* [What the task requires]
Each line below from the one containing "theorem tick_power (s" through the one containing "else u) := by" is to be given again exactly, and no line outside that span.

* [Records from a data source]
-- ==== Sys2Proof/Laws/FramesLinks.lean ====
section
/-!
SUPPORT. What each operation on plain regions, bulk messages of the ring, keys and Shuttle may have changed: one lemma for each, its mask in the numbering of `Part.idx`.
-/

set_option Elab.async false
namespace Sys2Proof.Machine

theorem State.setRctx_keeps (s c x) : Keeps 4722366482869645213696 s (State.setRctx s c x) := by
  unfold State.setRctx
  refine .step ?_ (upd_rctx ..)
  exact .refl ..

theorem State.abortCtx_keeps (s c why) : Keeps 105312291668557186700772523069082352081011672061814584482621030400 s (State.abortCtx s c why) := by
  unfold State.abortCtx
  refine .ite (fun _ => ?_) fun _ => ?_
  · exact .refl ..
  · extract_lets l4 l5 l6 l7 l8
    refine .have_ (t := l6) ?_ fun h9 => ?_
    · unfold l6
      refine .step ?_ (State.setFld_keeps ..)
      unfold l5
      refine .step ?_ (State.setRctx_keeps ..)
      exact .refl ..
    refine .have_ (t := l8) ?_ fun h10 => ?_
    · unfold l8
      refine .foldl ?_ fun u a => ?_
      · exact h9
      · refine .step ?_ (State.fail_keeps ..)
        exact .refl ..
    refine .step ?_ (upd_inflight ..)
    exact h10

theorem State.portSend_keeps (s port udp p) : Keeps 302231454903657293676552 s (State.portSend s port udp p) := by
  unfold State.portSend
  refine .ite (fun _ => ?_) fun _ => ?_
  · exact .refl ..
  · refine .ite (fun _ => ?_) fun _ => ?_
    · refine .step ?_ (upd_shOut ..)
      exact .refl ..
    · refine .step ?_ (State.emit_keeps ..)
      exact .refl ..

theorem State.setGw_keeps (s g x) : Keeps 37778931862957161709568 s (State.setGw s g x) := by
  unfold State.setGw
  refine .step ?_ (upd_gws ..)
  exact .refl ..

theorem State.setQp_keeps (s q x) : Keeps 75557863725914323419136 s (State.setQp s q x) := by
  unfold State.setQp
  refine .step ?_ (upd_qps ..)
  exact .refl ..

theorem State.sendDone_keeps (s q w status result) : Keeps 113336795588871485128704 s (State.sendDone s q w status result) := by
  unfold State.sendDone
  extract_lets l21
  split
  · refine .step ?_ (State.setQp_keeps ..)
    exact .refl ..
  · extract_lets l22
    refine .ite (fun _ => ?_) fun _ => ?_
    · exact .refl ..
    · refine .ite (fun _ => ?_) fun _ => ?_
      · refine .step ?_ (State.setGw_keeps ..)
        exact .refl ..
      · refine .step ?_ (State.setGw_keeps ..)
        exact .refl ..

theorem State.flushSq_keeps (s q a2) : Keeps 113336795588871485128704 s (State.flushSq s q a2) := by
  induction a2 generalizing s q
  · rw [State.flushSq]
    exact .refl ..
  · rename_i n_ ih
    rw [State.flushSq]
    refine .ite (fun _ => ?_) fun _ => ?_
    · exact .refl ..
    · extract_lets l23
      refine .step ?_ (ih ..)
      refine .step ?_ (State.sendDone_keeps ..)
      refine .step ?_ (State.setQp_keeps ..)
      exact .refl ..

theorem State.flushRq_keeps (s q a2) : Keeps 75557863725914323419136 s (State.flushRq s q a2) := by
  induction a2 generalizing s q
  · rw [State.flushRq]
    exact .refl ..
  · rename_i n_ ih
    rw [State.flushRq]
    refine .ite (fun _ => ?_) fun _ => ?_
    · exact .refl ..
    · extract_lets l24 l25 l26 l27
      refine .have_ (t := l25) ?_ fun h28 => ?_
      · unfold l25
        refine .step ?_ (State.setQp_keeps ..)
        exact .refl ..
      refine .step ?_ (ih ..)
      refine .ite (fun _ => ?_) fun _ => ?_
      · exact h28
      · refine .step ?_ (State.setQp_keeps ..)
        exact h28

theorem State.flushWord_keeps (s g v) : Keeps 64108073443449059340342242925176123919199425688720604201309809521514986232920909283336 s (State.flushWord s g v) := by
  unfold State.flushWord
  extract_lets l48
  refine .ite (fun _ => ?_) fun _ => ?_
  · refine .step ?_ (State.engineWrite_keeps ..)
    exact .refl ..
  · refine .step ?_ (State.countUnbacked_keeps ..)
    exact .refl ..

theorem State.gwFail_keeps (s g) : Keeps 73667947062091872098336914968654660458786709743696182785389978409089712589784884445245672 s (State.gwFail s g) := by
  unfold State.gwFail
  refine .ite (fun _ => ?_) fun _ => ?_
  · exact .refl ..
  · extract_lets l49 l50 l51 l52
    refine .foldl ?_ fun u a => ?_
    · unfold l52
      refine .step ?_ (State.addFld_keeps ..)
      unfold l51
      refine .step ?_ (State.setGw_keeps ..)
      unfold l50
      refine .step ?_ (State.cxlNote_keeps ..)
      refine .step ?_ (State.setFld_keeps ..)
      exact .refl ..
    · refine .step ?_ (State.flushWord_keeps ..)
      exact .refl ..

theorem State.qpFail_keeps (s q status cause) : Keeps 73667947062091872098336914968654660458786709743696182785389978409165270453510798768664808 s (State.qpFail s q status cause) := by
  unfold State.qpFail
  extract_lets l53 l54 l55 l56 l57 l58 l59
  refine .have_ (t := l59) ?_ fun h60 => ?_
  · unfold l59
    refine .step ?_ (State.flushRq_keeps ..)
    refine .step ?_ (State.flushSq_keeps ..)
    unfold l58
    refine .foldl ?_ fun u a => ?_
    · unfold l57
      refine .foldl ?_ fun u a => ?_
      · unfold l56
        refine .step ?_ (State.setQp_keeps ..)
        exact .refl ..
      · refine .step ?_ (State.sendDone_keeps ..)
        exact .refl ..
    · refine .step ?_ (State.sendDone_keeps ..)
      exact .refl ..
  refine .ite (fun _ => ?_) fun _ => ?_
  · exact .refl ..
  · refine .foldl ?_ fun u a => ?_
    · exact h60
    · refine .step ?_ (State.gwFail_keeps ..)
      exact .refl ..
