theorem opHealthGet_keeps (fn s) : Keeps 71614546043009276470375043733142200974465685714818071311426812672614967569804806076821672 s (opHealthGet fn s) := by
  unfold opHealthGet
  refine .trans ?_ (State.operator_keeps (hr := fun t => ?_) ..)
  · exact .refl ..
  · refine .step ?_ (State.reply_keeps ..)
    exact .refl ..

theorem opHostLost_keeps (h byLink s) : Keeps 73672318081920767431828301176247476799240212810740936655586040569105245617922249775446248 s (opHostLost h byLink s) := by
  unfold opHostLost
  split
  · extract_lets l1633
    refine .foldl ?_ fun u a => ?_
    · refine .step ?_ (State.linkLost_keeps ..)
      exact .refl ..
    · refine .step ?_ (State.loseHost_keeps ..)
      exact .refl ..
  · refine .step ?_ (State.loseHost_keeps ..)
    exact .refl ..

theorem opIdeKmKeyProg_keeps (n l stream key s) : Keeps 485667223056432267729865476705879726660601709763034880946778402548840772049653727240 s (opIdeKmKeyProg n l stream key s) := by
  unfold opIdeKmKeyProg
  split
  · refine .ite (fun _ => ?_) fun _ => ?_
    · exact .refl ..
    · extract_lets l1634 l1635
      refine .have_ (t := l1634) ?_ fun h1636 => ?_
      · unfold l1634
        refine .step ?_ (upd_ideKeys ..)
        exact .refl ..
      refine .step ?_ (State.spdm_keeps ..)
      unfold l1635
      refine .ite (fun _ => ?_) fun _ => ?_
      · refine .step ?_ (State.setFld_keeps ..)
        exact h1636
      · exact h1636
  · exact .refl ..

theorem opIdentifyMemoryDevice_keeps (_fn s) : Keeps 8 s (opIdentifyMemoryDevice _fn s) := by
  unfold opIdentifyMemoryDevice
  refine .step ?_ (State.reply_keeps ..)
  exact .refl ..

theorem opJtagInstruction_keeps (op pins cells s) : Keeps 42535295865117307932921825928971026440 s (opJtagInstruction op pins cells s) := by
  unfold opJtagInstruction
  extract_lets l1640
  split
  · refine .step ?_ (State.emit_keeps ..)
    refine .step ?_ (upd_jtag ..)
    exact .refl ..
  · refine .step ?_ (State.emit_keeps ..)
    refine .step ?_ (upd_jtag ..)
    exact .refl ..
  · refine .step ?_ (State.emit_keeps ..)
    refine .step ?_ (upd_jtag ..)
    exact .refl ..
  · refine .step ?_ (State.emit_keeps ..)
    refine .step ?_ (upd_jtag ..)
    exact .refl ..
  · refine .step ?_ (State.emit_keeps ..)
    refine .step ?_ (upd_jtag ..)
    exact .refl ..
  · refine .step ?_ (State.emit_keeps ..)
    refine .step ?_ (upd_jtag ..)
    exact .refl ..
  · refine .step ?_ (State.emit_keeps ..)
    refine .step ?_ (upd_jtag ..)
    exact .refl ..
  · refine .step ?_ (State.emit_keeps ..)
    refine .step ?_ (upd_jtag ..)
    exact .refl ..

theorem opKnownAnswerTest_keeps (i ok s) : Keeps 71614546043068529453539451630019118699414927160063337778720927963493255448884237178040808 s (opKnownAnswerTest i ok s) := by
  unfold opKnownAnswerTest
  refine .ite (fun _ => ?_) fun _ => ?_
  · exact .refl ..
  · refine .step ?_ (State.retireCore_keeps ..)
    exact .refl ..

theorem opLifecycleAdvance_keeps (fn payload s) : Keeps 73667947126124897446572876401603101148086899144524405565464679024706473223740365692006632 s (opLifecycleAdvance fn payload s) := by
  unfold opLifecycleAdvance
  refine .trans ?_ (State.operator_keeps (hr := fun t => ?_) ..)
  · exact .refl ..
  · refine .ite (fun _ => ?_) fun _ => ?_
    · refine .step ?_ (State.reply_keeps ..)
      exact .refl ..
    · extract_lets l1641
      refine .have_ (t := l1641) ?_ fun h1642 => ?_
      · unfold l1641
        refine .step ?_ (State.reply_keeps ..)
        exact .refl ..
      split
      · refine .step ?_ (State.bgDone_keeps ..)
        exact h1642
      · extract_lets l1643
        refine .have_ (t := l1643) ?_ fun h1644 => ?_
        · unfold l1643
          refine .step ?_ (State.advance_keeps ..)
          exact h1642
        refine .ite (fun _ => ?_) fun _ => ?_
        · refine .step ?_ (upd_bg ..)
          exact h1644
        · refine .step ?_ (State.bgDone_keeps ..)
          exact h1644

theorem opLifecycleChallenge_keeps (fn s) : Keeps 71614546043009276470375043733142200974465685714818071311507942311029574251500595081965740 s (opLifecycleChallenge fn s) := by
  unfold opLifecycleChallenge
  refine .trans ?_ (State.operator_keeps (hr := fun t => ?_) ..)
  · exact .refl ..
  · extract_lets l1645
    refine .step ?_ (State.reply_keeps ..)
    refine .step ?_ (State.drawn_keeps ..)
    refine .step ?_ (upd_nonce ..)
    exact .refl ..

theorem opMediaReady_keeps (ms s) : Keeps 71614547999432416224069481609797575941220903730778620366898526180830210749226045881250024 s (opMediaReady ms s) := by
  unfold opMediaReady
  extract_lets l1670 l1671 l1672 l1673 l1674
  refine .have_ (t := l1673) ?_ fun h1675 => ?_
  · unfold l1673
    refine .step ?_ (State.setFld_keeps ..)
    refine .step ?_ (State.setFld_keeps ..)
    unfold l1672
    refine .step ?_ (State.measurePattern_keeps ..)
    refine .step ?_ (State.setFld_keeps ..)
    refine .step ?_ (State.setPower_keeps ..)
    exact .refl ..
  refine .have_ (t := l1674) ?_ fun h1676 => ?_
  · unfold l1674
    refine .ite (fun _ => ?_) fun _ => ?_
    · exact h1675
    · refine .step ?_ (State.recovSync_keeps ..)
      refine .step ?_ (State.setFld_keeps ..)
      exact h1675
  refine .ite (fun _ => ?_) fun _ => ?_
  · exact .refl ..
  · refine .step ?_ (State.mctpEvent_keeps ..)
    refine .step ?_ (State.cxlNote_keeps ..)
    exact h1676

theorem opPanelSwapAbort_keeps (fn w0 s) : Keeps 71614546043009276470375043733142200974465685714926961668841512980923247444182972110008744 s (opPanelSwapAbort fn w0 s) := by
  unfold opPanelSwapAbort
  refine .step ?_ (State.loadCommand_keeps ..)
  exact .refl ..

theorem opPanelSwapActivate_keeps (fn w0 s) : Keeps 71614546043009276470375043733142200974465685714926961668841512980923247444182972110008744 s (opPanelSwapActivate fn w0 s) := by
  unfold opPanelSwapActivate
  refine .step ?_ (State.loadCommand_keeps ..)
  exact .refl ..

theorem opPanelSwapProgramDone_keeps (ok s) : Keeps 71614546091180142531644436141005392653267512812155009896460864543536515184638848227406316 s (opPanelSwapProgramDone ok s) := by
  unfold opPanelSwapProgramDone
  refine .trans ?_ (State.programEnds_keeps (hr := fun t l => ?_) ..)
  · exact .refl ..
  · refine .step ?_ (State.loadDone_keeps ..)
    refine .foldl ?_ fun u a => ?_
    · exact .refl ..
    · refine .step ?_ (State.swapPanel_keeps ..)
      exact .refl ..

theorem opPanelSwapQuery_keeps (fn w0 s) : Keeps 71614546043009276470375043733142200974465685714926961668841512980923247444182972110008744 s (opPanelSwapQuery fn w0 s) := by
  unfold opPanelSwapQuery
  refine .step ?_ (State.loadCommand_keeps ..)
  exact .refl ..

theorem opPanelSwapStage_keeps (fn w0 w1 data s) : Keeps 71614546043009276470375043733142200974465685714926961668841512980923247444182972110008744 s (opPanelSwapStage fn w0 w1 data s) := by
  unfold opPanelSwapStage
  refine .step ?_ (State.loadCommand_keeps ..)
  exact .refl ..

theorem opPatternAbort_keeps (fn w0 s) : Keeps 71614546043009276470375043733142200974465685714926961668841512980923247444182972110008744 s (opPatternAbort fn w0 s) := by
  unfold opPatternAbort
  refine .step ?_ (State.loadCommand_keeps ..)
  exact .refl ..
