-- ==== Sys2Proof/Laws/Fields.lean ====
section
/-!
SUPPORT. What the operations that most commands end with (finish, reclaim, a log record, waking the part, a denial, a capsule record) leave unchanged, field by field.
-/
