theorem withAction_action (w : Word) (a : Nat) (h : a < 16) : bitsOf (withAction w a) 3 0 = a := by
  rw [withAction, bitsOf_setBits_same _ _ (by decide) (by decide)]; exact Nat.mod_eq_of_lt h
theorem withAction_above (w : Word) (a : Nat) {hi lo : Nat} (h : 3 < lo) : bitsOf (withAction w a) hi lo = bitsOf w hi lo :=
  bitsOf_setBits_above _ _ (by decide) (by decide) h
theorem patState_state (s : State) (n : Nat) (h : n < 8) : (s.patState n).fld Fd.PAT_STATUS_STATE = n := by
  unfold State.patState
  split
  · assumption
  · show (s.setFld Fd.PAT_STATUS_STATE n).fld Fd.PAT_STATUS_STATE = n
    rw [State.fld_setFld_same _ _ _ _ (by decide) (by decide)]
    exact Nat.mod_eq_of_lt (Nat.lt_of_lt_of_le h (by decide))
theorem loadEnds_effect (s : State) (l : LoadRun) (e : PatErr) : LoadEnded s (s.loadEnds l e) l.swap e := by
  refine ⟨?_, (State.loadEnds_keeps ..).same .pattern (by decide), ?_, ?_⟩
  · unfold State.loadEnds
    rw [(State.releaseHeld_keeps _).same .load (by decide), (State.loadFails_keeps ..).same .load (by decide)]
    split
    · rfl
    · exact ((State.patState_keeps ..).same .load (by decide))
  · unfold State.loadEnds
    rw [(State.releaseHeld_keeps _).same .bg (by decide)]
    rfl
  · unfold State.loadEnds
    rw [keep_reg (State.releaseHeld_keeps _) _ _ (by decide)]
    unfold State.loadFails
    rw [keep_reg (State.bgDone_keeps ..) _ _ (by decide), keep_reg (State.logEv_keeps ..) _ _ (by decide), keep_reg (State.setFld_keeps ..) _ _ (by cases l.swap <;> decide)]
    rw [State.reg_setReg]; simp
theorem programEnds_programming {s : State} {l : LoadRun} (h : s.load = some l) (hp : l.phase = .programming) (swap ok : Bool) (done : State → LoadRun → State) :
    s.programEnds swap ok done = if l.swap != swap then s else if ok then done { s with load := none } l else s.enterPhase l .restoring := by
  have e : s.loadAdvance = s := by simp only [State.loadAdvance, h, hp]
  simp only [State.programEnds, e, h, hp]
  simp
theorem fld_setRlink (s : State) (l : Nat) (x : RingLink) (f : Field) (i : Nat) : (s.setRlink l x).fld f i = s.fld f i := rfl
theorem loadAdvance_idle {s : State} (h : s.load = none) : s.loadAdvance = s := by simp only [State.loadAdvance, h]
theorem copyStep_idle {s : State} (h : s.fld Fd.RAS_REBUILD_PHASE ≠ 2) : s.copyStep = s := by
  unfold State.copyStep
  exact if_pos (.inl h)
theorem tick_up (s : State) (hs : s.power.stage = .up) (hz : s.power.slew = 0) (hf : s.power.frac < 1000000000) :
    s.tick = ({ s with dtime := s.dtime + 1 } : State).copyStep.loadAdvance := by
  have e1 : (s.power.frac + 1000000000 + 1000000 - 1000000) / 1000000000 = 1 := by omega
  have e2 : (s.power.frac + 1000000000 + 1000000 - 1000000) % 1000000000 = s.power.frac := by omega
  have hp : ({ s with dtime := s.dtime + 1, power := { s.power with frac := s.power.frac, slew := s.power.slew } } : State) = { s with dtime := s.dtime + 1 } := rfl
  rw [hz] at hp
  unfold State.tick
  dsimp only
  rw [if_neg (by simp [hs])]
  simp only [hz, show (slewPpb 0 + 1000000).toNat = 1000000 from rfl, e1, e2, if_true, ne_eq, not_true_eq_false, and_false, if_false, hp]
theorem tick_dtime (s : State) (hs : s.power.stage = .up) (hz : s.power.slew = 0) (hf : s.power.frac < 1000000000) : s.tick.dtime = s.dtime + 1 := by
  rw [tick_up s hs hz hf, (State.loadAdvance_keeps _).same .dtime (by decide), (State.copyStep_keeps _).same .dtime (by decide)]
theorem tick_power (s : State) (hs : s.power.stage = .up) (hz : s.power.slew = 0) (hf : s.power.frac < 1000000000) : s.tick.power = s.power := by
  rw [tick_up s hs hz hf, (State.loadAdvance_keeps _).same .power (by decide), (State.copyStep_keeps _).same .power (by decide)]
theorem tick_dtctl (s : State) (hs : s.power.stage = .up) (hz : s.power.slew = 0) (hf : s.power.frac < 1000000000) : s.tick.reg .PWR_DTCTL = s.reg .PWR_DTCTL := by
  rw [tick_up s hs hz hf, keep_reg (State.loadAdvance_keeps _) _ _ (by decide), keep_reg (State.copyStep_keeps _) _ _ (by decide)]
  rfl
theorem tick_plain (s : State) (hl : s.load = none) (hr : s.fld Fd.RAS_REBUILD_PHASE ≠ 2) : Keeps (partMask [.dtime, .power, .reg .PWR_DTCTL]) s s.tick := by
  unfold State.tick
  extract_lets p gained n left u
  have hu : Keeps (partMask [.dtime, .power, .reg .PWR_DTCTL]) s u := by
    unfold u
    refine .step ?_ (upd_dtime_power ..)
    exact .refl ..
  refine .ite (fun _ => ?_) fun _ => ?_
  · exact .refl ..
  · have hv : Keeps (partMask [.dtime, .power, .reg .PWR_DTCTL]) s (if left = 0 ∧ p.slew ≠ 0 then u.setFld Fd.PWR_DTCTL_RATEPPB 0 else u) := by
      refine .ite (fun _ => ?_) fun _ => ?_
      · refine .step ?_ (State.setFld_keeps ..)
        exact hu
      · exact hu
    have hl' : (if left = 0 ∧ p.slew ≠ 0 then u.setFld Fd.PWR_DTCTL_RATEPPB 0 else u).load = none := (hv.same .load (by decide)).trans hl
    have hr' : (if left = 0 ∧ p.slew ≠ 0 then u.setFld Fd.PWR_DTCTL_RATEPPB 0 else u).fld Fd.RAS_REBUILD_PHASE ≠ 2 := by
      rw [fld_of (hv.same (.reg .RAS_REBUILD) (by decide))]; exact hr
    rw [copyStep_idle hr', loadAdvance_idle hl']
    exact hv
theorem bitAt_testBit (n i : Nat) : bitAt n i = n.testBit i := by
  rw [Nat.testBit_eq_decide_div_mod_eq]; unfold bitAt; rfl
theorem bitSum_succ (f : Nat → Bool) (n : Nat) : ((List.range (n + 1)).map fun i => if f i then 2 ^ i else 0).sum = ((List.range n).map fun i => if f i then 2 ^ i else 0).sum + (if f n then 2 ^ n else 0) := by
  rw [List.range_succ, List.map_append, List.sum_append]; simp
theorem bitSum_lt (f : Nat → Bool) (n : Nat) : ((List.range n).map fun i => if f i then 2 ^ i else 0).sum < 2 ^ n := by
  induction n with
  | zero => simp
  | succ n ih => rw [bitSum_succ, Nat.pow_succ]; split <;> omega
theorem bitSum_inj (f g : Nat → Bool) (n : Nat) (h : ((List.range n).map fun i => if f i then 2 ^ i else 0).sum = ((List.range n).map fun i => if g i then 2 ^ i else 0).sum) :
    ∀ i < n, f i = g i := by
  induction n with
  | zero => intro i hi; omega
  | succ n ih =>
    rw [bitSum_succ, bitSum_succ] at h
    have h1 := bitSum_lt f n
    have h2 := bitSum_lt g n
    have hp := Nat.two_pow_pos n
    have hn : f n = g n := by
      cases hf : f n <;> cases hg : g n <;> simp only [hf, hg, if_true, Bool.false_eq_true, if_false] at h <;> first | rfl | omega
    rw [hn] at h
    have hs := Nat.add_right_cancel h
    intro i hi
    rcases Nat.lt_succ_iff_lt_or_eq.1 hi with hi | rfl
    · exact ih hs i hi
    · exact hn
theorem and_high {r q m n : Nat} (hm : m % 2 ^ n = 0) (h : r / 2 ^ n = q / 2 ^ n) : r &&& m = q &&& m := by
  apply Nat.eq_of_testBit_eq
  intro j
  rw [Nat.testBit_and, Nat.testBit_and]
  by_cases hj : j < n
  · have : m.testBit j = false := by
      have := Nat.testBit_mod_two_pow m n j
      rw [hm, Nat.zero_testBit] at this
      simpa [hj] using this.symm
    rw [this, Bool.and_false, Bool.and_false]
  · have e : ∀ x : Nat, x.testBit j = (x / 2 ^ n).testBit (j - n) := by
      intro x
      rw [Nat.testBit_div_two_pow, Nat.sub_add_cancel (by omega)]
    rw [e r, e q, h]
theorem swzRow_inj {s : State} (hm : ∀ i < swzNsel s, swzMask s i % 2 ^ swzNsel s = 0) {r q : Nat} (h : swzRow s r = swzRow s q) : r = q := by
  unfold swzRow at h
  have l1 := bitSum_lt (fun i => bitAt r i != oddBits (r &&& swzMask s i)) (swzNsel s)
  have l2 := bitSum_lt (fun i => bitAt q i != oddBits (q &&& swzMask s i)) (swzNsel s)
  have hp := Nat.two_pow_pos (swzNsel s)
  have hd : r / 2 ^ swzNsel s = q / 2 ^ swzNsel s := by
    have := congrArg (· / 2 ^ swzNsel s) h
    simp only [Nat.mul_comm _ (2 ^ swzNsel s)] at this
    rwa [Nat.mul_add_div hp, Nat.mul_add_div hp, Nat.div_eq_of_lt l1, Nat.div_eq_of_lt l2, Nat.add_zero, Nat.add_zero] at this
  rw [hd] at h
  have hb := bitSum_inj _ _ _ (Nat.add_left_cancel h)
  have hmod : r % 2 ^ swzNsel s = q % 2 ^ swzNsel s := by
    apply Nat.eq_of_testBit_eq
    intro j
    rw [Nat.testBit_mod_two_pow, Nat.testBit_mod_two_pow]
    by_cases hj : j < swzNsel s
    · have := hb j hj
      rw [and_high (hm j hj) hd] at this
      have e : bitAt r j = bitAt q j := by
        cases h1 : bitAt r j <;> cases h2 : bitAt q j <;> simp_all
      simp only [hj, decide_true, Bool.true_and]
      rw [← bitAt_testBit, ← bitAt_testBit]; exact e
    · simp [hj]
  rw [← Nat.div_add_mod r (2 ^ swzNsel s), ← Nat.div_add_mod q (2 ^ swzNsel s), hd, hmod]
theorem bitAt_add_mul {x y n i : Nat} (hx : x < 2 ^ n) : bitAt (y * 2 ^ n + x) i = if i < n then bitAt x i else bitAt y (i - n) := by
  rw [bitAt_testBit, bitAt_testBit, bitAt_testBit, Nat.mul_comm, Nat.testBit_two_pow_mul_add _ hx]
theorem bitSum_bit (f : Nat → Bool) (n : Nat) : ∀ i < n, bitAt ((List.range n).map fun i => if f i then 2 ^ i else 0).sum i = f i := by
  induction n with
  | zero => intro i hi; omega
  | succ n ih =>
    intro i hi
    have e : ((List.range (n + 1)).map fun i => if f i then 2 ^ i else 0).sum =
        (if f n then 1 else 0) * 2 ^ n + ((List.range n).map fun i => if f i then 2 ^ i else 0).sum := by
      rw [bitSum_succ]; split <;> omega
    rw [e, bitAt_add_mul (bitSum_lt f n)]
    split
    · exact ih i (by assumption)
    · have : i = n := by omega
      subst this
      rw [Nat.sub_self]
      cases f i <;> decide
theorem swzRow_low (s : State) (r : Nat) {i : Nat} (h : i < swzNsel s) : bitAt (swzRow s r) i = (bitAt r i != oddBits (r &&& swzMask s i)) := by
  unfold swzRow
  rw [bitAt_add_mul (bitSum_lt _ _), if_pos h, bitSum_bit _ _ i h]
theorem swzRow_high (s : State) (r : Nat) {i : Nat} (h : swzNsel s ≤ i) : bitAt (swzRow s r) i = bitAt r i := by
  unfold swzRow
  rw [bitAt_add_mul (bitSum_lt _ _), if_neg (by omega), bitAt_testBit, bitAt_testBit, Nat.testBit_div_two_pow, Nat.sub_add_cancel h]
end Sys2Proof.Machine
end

* [Answer]
theorem tick_power (s : State) (hs : s.power.stage = .up) (hz : s.power.slew = 0) (hf : s.power.frac < 1000000000) : s.tick.power = s.power := by
  rw [tick_up s hs hz hf, (State.loadAdvance_keeps _).same .power (by decide), (State.copyStep_keeps _).same .power (by decide)]
theorem tick_dtctl (s : State) (hs : s.power.stage = .up) (hz : s.power.slew = 0) (hf : s.power.frac < 1000000000) : s.tick.reg .PWR_DTCTL = s.reg .PWR_DTCTL := by
  rw [tick_up s hs hz hf, keep_reg (State.loadAdvance_keeps _) _ _ (by decide), keep_reg (State.copyStep_keeps _) _ _ (by decide)]
  rfl
theorem tick_plain (s : State) (hl : s.load = none) (hr : s.fld Fd.RAS_REBUILD_PHASE ≠ 2) : Keeps (partMask [.dtime, .power, .reg .PWR_DTCTL]) s s.tick := by
  unfold State.tick
  extract_lets p gained n left u
  have hu : Keeps (partMask [.dtime, .power, .reg .PWR_DTCTL]) s u := by
    unfold u
    refine .step ?_ (upd_dtime_power ..)
    exact .refl ..
  refine .ite (fun _ => ?_) fun _ => ?_
  · exact .refl ..
  · have hv : Keeps (partMask [.dtime, .power, .reg .PWR_DTCTL]) s (if left = 0 ∧ p.slew ≠ 0 then u.setFld Fd.PWR_DTCTL_RATEPPB 0 else u) := by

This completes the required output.